Con l'introduzione dell'articolo 53 del Dlgs n. 446/1997, il legislatore ha istituito l'Albo per l'accertamento e la riscossione delle entrate degli enti locali, con lo scopo di garantire l'affidamento svolto da soggetti abilitati alla gestione delle attività di liquidazione e di accertamento dei tributi e quelle di riscossione dei tributi di altre entrate delle Province e dei Comuni.
Tali soggetti s'ingeriscono all'interno del sistema della riscossione, dunque, rivestono il ruolo d'incaricati di pubblico servizio svolgendo una finalità di fondamentale importanza essendo impegnati direttamente nella riscossione dei tributi per conto delle amministrazioni pubbliche.

Il caso
Anutel si è interessata di un caso alquanto paradigmatico sulla delicatezza del ruolo rivestito dai concessionari, emerso dalle vicende giudiziarie, e incidenti sulla condotta di una società di riscossione mancante dei requisiti di onorabilità e professionalità, stabiliti e contenuti nell'articolo 11 del Regolamento, relativo all'albo.
Nel caso specifico, la condotta tenuta dal concessionario, è di sicuro impatto sul requisito di onorabilità, affidabilità e professionalità, poiché la stessa società, si è resa inadempiente del versamento delle pigioni per un contratto di affitto stipulato con il locatore, ove è collocata la propria sede legale.
La controversia divenuta di dominio pubblico a seguito del procedimento di convalida di sfratto per morosità azionata dal locatore contro la società di riscossione morosa, è proseguita con l'ingiunzione di pagamento, per concludersi nella fase di recupero coattivo.
Purtroppo, per il locatore, è il caso di dire che la procedura di esecuzione forzata del pignoramento presso terzi, è iniziata per poi terminare subito dopo, con minima soddisfazione per le proprie pretese, ciò in base alla specifica funzione svolta dalla società di riscossione che opera per conto degli enti locali.
Difatti, i conti correnti rintracciati tramite procedura esecutiva e intestati alla società di riscossione, con il pignoramento presso terzi, conterrebbero denaro appartenente anche alle amministrazioni pubbliche, derivante dalla riscossione dei tributi locali.
Oltre al danno, la beffa, il debitore proprio in virtù della rilevanza pubblica assunta dalla società di riscossione, si trova impossibilitato a soddisfarsi sulle somme pignorate, che in quanto appartenenti a soggetti giuridici diversi, ossia agli Enti pubblici affidatari, sono impignorabili.
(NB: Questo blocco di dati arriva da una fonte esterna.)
/-! ## The lowest key (R222, decision D10) -/

/-- A key that is down, with none below it, is the lowest key. -/
theorem lowestKey_eq_some {s : State} {k : Nibble} (down : s.key k = true)
    (lowest : ∀ j : Nibble, j.toNat < k.toNat → s.key j = false) : s.lowestKey = some k.toNat := by
  cases found : s.lowestKey with
  | none => simp [(lowestKey_none s).mp found k] at down
  | some n =>
    obtain ⟨bound, n_down, n_lowest⟩ := lowestKey_some found
    have toNat_n : (BitVec.ofNat 4 n).toNat = n := Nat.mod_eq_of_lt bound
    have not_below : ¬ n < k.toNat := fun below => by
      simp [lowest _ (toNat_n.trans_lt below)] at n_down
    have not_above : ¬ k.toNat < n := fun above => by
      simpa [down] using n_lowest k.toNat above
    exact congrArg some (by omega)

/-- A press with no key down makes that key the lowest one down. -/
theorem lowestKey_setPressed_of_no_key {s : State} (noKey : ∀ k, s.key k = false) (k : Nibble) :
    (s.setPressed k true).lowestKey = some k.toNat := by
  refine lowestKey_eq_some (by simp [State.key_setPressed]) fun j below => ?_
  rw [State.key_setPressed, if_neg (ne_of_apply_ne BitVec.toNat below.ne), noKey]

/-- A release with no key down leaves none down. -/
theorem key_setPressed_false_of_no_key {s : State} (noKey : ∀ k, s.key k = false) (k q : Nibble) :
    (s.setPressed k false).key q = false := by
  simp [State.key_setPressed, noKey]

/-! ## LD Vx,K (R222) -/

theorem exec_ldVxK_of_no_key (x : Reg) {s : State} (noKey : ∀ k, s.key k = false) :
    exec (.ldVxK x) s = .next s := by
  simp only [exec, execLdVxK, (lowestKey_none s).mpr noKey]

theorem exists_next_ldVxK (x : Reg) {s : State} {k : Nibble} (lowest : s.lowestKey = some k.toNat) :
    ∃ t, exec (.ldVxK x) s = .next t ∧ PcBy 2 s t ∧ OnlyRegs s t ∧
      ∀ r, (t.reg r).toNat = if r = x then k.toNat else (s.reg r).toNat := by
  have stored : exec (.ldVxK x) s =
      .next ((s.advance Config.hardware).setReg x (BitVec.ofNat 8 k.toNat)) := by
    simp only [exec, execLdVxK, lowest]
  obtain ⟨t, ran, pc, frame, regs⟩ := exists_next_setReg s x (BitVec.ofNat 8 k.toNat)
  have toNat_k : (BitVec.ofNat 8 k.toNat).toNat = k.toNat := Nat.mod_eq_of_lt (by omega)
  refine ⟨t, stored.trans ran, pc, frame, fun r => ?_⟩
  rw [regs, apply_ite BitVec.toNat, toNat_k]

/-! ## Awaiting a key (R223) -/

theorem isKeyWait_iff {i : Instr} : isKeyWait i = true ↔ ∃ x, i = .ldVxK x := by
  cases i <;> simp [isKeyWait]

theorem State.pending_of_decodeWord_none {s : State} (unknown : decodeWord (wordAtPc s) = none) :
    s.pending = false := by
  have fetched : s.fetch Config.hardware = .ok (wordAtPc s) := rfl
  simp only [State.pending, fetched, unknown]

theorem State.pending_of_decodeWord {s : State} {i : Instr} (decoded : decodeWord (wordAtPc s) = some i) :
    s.pending = (isKeyWait i && s.lowestKey.isNone) := by
  have fetched : s.fetch Config.hardware = .ok (wordAtPc s) := rfl
  simp only [State.pending, fetched, decoded]

/-- A state is pending exactly when its word is LD Vx,K and no key is down. -/
theorem State.pending_iff (s : State) :
    s.pending = true ↔ (∃ x, decodeWord (wordAtPc s) = some (.ldVxK x)) ∧ ∀ k, s.key k = false := by
  cases decoded : decodeWord (wordAtPc s) with
  | none => simp [State.pending_of_decodeWord_none decoded]
  | some i =>
    rw [State.pending_of_decodeWord decoded, Bool.and_eq_true, isKeyWait_iff, Option.isNone_iff_eq_none, lowestKey_none]
    simp only [Option.some.injEq]

/-- Settles O37: the state is pending exactly in the first case, and the block's step event replies by that. -/
theorem keyWaitHoldsUntilAKeyIsDown : Obligations.KeyWaitHoldsUntilAKeyIsDown := by
  intro x s
  obtain ⟨-, reply⟩ := stepRunsTheDecodedInstruction s
  refine ⟨decodeWord_encodeWord (i := .ldVxK x) rfl, fun noKey => ?_, fun k down below => ?_⟩
  · have waited := exec_ldVxK_of_no_key x noKey
    refine ⟨waited, fun sys machine decoded => ?_⟩
    obtain ⟨-, waiting⟩ := reply sys s machine ((step_of_decodeWord decoded).trans waited)
    rw [waiting ((State.pending_iff s).mpr ⟨⟨x, decoded⟩, noKey⟩), ← machine]
  · have lowest := lowestKey_eq_some down below
    obtain ⟨t, ran, pc, frame, regs⟩ := exists_next_ldVxK x lowest
    refine ⟨t, ran, pc, frame, regs, fun sys machine decoded => ?_⟩
    obtain ⟨running, -⟩ := reply sys t machine ((step_of_decodeWord decoded).trans ran)
    exact running (by simp [State.pending_of_decodeWord decoded, lowest])

/-- Settles O38: a tick and a key event leave the word at `PC` alone, and only a press changes that no key is down. -/
theorem onlyAKeyPressEndsTheWait : Obligations.OnlyAKeyPressEndsTheWait := by
  refine fun s => ⟨State.pending_iff s, fun pending => ?_⟩
  obtain ⟨⟨x, decoded⟩, noKey⟩ := (State.pending_iff s).mp pending
  refine ⟨(step_of_decodeWord decoded).trans (exec_ldVxK_of_no_key x noKey),
    (State.pending_iff s.tick).mpr ⟨⟨x, decoded⟩, noKey⟩, fun k => ⟨?_, ?_, ?_⟩⟩
  · exact (State.pending_iff _).mpr ⟨⟨x, decoded⟩, key_setPressed_false_of_no_key noKey k⟩
  · have pressed : decodeWord (wordAtPc (s.setPressed k true)) = some (.ldVxK x) := decoded
    simp [State.pending_of_decodeWord pressed, lowestKey_setPressed_of_no_key noKey]
  · obtain ⟨t, ran, pc, -, regs⟩ := exists_next_ldVxK x (lowestKey_setPressed_of_no_key noKey k)
    exact ⟨x, t, decoded, (step_of_decodeWord (s := s.setPressed k true) decoded).trans ran, pc,
      (regs x).trans (if_pos rfl)⟩

/-! ## Timer moves (R224 to R226) -/

theorem onlyTimers_setTimers (s : State) (dt st : Byte) (pc : Word) :
    OnlyTimers s { s with dt := dt, st := st, pc := pc } :=
  ⟨fun _ => rfl, rfl, ⟨rfl, rfl⟩, fun _ => rfl, fun _ _ => rfl, fun _ => rfl, rfl⟩

/-- The output `tone` is on exactly when `ST` is not 0 (R252). -/
theorem State.tone_iff (s : State) : s.tone = true ↔ s.st ≠ 0x00#8 := bne_iff_ne

/-- Settles O39: one move writes a register, the other two write one timer each. -/
theorem timerMovesCopyOneByte : Obligations.TimerMovesCopyOneByte := fun x s =>
  ⟨decodeWord_encodeWord (i := .ldVxDt x) rfl, decodeWord_encodeWord (i := .ldDtVx x) rfl,
    decodeWord_encodeWord (i := .ldStVx x) rfl, exists_next_setReg s x s.dt,
    ⟨_, rfl, toNat_nextPc_mask s.pc, onlyTimers_setTimers s _ _ _, rfl, rfl⟩,
    ⟨_, rfl, toNat_nextPc_mask s.pc, onlyTimers_setTimers s _ _ _, rfl, rfl, State.tone_iff _⟩⟩

end Sys2Proof.Machine
end

section
/-! SUPPORT. Faults and the events of the other agents (60_exceptions.md). The relation `Cause` says for which reason an
instruction raises which fault; nothing that it names is a timer or a key, so a fault recurs whatever ticks and key
events come after it. -/

namespace Sys2Proof.Machine

/-! ## When the shared operations fault -/

theorem jumpTo_fault {target : Nat} {i : Instr} {s : State} {f : Fault} (h : jumpTo target i s = .fault f) :
    target % 2 = 1 ∧ f = .misalignedPC (toWord target) (encodeWord i) s.pc := by
  obtain even | odd := Nat.mod_two_eq_zero_or_one target
  · rw [jumpTo_of_even even] at h
    cases h
  · rw [jumpTo_of_odd odd] at h
    cases h
    exact ⟨odd, rfl⟩

/-- Of the `n` masked addresses from `I` on, the first that is protected is that of `I + k` (R65, R257). -/
def State.FirstProtected (s : State) (n k : Nat) : Prop :=
  k < n ∧ (s.i.toNat + k) % memSize < progBase ∧ ∀ j, j < k → progBase ≤ (s.i.toNat + j) % memSize

theorem State.exists_firstProtected {s : State} {n : Nat}
    (h : ¬ ∀ k, k < n → progBase ≤ (s.i.toNat + k) % memSize) : ∃ k, s.FirstProtected n k := by
  have some_protected : ∃ k, k < n ∧ (s.i.toNat + k) % memSize < progBase := by simpa using h
  obtain ⟨inside, below⟩ := Nat.find_spec some_protected
  refine ⟨Nat.find some_protected, inside, below, fun j earlier => ?_⟩
  exact Nat.not_lt.mp fun lower => Nat.find_min some_protected earlier ⟨earlier.trans inside, lower⟩

theorem storeAtI_of_firstProtected {bytes : List Byte} {s : State} {k : Nat} (i : Instr)
    (first : s.FirstProtected bytes.length k) :
    storeAtI bytes i s Config.hardware =
      .fault (.protectedWrite (BitVec.ofNat 16 ((s.i.toNat + k) % memSize)) (encodeWord i) s.pc) := by
  obtain ⟨inside, below, earlier⟩ := first
  exact storeAtI_of_protected i inside below earlier

/-- A store at `I` faults only at a protected address (R247): without one it completes. -/
theorem storeAtI_fault {bytes : List Byte} {i : Instr} {s : State} {f : Fault}
    (h : storeAtI bytes i s Config.hardware = .fault f) :
    ∃ k, s.FirstProtected bytes.length k ∧
      f = .protectedWrite (BitVec.ofNat 16 ((s.i.toNat + k) % memSize)) (encodeWord i) s.pc := by
  by_cases writable : ∀ k, k < bytes.length → progBase ≤ (s.i.toNat + k) % memSize
  · rw [storeAtI_of_stored i (storeBytes_mask s.mem writable)] at h
    cases h
  · obtain ⟨k, first⟩ := State.exists_firstProtected writable
    rw [storeAtI_of_firstProtected i first] at h
    cases h
    exact ⟨k, first, rfl⟩

theorem execCall_of_outOfRange {nnn : Addr} {s : State} (even : nnn.toNat % 2 = 0) (above : 16 < s.sp.toNat) :
    execCall nnn s = .refused (.stackPointerOutOfRange s.sp) := by
  have pushed : (s.advance Config.hardware).push (s.advance Config.hardware).pc = .error (.outOfRange s.sp) :=
    State.push_outOfRange above
  have even' : isEven nnn.toNat = true := by simp [isEven, even]
  rw [execCall, if_pos even', pushed]
  rfl

theorem execRet_of_outOfRange {s : State} (above : 16 < s.sp.toNat) :
    execRet s = .refused (.stackPointerOutOfRange s.sp) := by
  have popped : (s.advance Config.hardware).pop = .error (.outOfRange s.sp) := State.pop_outOfRange above
  rw [execRet, popped]
  rfl

/-! ## The cause of a fault -/

/-- The causes of the faults of this hardware's instructions, each with the report it makes (R242 to R247). -/
inductive Cause (s : State) : Instr → Fault → Prop where
  | sys {nnn : Addr} : Cause s (.sys nnn) (.unknownOpcode (encodeWord (.sys nnn)) s.pc)
  | jp {nnn : Addr} (odd : nnn.toNat % 2 = 1) :
      Cause s (.jp nnn) (.misalignedPC (toWord nnn.toNat) (encodeWord (.jp nnn)) s.pc)
  | call {nnn : Addr} (odd : nnn.toNat % 2 = 1) :
      Cause s (.call nnn) (.misalignedPC (toWord nnn.toNat) (encodeWord (.call nnn)) s.pc)
  | jpV0 {nnn : Addr} (odd : (nnn.toNat + (s.reg 0x0#4).toNat) % memSize % 2 = 1) :
      Cause s (.jpV0 nnn) (.misalignedPC (toWord ((nnn.toNat + (s.reg 0x0#4).toNat) % memSize))
        (encodeWord (.jpV0 nnn)) s.pc)
  | overflow {nnn : Addr} (even : nnn.toNat % 2 = 0) (full : s.sp.toNat = 16) :
      Cause s (.call nnn) (.stackOverflow (encodeWord (.call nnn)) s.pc)
  | underflow (empty : s.sp.toNat = 0) : Cause s .ret (.stackUnderflow (encodeWord .ret) s.pc)
  | bcd {x : Reg} {k : Nat} (first : s.FirstProtected (bcdDigits (s.reg x)).length k) :
      Cause s (.ldB x) (.protectedWrite (BitVec.ofNat 16 ((s.i.toNat + k) % memSize)) (encodeWord (.ldB x)) s.pc)
  | dump {x : Reg} {k : Nat} (first : s.FirstProtected (s.regsUpTo x).length k) :
      Cause s (.ldMemVx x)
        (.protectedWrite (BitVec.ofNat 16 ((s.i.toNat + k) % memSize)) (encodeWord (.ldMemVx x)) s.pc)

section
variable {i : Instr} {s : State} {f : Fault}

/-- CALL faults by its target, which is tested first, or by the full stack (R123, R257). -/
theorem execCall_cause {nnn : Addr} (ran : execCall nnn s = .fault f) : Cause s (.call nnn) f := by
  obtain even | odd := Nat.mod_two_eq_zero_or_one nnn.toNat
  · obtain room | full | above := Nat.lt_trichotomy s.sp.toNat 16
    · cases (execCall_of_even even room).symm.trans ran
    · cases (execCall_of_full even full).symm.trans ran
      exact .overflow even full
    · cases (execCall_of_outOfRange even above).symm.trans ran
  · cases (execCall_of_odd odd s).symm.trans ran
    exact .call odd

/-- RET faults by the empty stack (R121). -/
theorem execRet_cause (ran : execRet s = .fault f) : Cause s .ret f := by
  cases live : s.sp.toNat with
  | zero =>
    cases (execRet_of_empty live).symm.trans ran
    exact .underflow live
  | succ k =>
    by_cases inRange : k < 16
    · cases (execRet_of_eq inRange live).symm.trans ran
    · cases (execRet_of_outOfRange (by omega)).symm.trans ran

theorem execLdVxK_ne_fault (x : Reg) (s : State) (f : Fault) : execLdVxK x s ≠ .fault f := by
  unfold execLdVxK
  split <;> nofun

/-- Every fault of an instruction has one of the causes. -/
theorem exec_cause (ran : exec i s = .fault f) : Cause s i f := by
  cases i with
  | sys => cases ran; exact .sys
  | jp => obtain ⟨odd, rfl⟩ := jumpTo_fault ran; exact .jp odd
  | jpV0 => obtain ⟨odd, rfl⟩ := jumpTo_fault ran; exact .jpV0 odd
  | call => exact execCall_cause ran
  | ret => exact execRet_cause ran
  | ldB => obtain ⟨k, first, rfl⟩ := storeAtI_fault ran; exact .bcd first
  | ldMemVx => obtain ⟨k, first, rfl⟩ := storeAtI_fault ran; exact .dump first
  | ldVxK x => exact absurd ran (execLdVxK_ne_fault x s f)
  | drw x y n => cases (execDrw_eq x y n s).symm.trans ran
  | ldVxMem x => cases (execLdVxMem_eq x s).symm.trans ran
  | _ => cases ran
Onorabilità, affidabilità e professionalità
I requisiti di onorabilità, affidabilità e professionalità, però, lungi dall'essere considerati quali mere etichette formali, costringono la società di riscossione, all'immediato pagamento dei canoni di locazione, e a tutti gli adempimenti contrattuali.
Ancora una volta, quindi, si è di fronte a un caso di scorrettezze da parte di un concessionario della riscossione, il quale incassa i tributi per i Comuni, dichiara la propria sede legale in un immobile avuto in locazione e per il quale non paga da mesi più il relativo canone. A nulla è valsa la pronuncia di un Giudice il quale ha ordinato lo sfratto e ingiunto il pagamento di 29.000,00 euro in favore del locatore.
La morosità maturata dalla società di riscossione, non ha riguardato un qualsiasi immobile, capace comunque di porre in discussione i principi di onorabilità e professionalità di questi operatori, ma addirittura la sede legale ove quest'ultima svolge il proprio compito quale incaricato di un pubblico servizio.
Tale modus operandi, denota scalpore, involgendo direttamente l'attività d'interesse pubblico connatura ai tributi da parte del concessionario della riscossione.
Questa condotta produce un grande impatto e una lesione maggiore in danno ai requisiti di onorabilità, e a quelli finanziari, innescando alcune domande conseguenti ovvero: la società di riscossione che non riesce neppure a onorare le obbligazioni pecuniarie provenienti dal rispetto del contratto di fitto per la propria sede legale può garantire quella onorabilità, professionalità, ed affidabilità voluta dal legislatore, a pena di cancellazione dall'albo, delle società deputate alla riscossione?
La risposta, deve essere data, tenendo in considerazione della rilevanza pubblica rivestita da tali soggetti, impegnati nella riscossione e nell'introitare denaro pubblico. Di conseguenza, qualsiasi segnale di allarme relativo alla pubblica amministrazione, merita di essere preso in seria considerazione, al fine di evitare danni ancora più gravi, che interessano non più solo l'interesse di un privato, ma di tutta la collettività di riferimento.
Il regolamento dell'albo, nasce con il precipuo scopo di prevenire il pericolo che le società della riscossione possano ledere l'interesse generale, esse, infatti, incamerano denaro pubblico per poi restituirlo, previa trattenuta del loro compenso.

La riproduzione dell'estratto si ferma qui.